- TASK TO COMPLETE -
Give back exactly the lines of the data below, starting with the line that has "entered, oldest first; reset none. -/" and going on through the line that has "discarded; reset 0. -/".

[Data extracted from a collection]
== Segment start ==

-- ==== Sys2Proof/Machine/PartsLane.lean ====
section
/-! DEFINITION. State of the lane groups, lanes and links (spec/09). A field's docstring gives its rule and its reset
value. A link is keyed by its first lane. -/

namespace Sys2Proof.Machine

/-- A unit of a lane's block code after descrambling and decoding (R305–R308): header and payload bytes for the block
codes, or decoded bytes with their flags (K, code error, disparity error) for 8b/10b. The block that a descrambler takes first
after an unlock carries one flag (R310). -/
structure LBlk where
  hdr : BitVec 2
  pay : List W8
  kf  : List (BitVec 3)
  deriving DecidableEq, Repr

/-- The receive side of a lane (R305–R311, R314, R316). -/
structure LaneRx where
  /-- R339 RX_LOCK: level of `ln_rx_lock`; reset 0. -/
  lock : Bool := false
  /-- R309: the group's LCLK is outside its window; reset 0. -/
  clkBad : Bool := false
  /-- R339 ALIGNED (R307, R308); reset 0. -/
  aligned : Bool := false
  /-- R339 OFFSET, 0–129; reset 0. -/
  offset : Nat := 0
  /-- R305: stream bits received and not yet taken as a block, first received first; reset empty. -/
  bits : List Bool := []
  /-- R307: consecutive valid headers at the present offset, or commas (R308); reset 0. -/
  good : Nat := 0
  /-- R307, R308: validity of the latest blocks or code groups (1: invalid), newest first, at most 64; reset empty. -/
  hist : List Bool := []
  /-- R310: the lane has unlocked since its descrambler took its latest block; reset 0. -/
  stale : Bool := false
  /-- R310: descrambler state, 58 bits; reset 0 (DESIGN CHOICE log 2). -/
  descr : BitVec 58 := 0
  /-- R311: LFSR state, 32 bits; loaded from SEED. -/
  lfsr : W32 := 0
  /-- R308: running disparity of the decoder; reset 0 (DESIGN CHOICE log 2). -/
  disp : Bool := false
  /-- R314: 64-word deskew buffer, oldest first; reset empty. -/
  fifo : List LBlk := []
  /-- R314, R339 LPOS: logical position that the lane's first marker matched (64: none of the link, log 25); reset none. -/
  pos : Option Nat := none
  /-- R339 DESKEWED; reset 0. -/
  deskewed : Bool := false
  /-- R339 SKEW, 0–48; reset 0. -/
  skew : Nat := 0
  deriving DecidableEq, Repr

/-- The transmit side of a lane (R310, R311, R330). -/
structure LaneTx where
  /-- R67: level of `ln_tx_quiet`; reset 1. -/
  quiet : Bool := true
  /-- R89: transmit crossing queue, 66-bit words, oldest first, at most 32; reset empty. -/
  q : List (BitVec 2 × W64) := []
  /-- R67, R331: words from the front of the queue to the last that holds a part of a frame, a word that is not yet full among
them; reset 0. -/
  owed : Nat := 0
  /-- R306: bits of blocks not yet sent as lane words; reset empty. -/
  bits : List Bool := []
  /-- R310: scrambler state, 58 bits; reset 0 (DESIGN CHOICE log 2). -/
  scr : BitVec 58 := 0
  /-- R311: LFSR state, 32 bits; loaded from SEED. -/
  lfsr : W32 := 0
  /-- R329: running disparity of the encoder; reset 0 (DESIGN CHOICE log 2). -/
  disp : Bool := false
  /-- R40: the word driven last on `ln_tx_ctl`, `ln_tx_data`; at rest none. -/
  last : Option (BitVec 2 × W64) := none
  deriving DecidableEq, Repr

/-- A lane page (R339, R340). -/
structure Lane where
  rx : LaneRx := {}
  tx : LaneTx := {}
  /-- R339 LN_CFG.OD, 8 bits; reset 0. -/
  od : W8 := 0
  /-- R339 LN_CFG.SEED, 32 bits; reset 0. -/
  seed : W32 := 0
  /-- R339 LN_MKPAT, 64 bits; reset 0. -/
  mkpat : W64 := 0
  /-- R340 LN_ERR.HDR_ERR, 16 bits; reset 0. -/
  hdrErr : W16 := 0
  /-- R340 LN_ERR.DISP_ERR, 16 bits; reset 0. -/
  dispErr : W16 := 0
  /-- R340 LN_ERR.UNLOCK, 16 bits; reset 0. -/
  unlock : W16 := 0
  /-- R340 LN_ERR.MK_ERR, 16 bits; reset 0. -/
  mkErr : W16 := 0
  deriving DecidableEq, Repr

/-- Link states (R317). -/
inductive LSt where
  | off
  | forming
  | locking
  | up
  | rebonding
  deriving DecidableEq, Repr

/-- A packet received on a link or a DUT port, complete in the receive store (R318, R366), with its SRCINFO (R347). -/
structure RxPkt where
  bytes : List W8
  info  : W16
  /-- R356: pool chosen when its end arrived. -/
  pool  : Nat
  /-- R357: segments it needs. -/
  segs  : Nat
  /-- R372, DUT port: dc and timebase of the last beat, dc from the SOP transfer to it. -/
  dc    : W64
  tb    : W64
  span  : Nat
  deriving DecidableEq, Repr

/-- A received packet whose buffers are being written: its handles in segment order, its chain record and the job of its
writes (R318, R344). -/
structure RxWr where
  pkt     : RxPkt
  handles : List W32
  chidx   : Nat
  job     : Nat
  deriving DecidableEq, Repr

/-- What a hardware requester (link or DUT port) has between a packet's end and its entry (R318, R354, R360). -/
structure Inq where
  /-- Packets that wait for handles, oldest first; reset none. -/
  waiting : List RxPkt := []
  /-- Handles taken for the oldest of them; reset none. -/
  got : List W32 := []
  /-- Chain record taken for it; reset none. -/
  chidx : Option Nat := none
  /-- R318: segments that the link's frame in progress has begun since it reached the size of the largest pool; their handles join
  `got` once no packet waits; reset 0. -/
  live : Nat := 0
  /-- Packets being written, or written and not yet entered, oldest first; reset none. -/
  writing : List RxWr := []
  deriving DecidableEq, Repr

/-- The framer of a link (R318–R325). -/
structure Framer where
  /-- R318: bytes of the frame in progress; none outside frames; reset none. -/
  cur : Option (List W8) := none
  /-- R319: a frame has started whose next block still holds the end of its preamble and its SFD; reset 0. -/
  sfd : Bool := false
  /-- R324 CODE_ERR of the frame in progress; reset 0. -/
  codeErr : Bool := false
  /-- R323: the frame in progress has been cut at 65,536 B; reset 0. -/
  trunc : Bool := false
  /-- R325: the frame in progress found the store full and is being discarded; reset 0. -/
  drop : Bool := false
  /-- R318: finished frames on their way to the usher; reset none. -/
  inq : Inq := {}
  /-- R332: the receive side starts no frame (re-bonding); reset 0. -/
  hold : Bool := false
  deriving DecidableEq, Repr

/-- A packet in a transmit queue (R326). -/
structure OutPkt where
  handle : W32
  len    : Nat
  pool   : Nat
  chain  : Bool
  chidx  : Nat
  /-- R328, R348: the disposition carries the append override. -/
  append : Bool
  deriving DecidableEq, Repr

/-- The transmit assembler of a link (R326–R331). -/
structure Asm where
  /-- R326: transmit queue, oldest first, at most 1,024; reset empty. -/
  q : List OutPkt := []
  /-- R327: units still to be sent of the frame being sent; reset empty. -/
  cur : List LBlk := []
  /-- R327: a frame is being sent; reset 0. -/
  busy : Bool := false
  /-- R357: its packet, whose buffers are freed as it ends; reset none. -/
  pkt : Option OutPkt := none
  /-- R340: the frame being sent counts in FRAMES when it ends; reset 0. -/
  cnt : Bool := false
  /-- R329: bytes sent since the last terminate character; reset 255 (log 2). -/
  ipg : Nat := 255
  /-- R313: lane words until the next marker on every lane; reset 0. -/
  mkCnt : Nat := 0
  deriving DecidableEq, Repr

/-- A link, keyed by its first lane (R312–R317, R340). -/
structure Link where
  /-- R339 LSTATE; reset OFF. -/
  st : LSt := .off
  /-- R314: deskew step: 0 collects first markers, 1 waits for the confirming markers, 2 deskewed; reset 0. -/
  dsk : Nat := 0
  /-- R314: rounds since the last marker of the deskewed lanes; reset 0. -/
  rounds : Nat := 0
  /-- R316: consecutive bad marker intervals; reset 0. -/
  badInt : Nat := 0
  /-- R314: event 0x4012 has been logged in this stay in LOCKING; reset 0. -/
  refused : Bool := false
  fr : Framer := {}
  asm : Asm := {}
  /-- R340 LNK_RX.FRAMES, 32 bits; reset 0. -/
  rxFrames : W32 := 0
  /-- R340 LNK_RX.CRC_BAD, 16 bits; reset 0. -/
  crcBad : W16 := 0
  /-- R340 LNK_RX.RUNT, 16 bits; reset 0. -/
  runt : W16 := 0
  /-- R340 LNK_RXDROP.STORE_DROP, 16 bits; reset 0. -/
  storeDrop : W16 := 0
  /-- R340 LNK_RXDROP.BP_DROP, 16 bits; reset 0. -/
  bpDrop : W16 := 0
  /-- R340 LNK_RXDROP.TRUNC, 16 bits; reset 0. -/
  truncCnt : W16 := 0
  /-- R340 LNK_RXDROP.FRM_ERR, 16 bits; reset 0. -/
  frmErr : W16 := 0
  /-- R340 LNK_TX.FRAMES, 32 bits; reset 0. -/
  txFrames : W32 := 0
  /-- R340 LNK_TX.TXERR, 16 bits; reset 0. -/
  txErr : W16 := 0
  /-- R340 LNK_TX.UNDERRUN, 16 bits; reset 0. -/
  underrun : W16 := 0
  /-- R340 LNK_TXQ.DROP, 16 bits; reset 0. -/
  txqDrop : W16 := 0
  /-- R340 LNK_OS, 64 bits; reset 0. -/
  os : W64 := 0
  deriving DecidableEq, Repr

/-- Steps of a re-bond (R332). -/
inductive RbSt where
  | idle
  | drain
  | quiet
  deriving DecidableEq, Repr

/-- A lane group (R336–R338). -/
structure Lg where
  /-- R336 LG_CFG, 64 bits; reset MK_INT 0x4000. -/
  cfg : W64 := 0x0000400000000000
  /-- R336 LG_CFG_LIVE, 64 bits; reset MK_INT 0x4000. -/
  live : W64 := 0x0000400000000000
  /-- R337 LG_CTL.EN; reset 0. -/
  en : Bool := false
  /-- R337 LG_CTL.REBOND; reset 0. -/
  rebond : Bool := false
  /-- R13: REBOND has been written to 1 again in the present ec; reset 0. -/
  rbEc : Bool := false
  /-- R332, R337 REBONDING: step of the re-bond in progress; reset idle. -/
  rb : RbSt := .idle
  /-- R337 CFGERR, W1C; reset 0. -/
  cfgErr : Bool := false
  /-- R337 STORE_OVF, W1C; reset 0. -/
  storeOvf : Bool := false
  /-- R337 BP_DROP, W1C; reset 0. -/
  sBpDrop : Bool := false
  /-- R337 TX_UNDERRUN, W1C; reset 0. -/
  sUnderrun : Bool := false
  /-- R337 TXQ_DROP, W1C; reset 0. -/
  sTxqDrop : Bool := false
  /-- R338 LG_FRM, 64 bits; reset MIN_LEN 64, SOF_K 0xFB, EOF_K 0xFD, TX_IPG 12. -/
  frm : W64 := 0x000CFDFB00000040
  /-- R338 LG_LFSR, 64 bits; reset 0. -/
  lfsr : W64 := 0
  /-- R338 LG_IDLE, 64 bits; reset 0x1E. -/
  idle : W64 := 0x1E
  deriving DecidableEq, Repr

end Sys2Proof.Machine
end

== Segment end ==

- ANSWER BELOW -
  /-- Packets being written, or written and not yet entered, oldest first; reset none. -/
  writing : List RxWr := []
  deriving DecidableEq, Repr

/-- The framer of a link (R318–R325). -/
structure Framer where
  /-- R318: bytes of the frame in progress; none outside frames; reset none. -/
  cur : Option (List W8) := none
  /-- R319: a frame has started whose next block still holds the end of its preamble and its SFD; reset 0. -/
  sfd : Bool := false
  /-- R324 CODE_ERR of the frame in progress; reset 0. -/
  codeErr : Bool := false
  /-- R323: the frame in progress has been cut at 65,536 B; reset 0. -/
  trunc : Bool := false
  /-- R325: the frame in progress found the store full and is being discarded; reset 0. -/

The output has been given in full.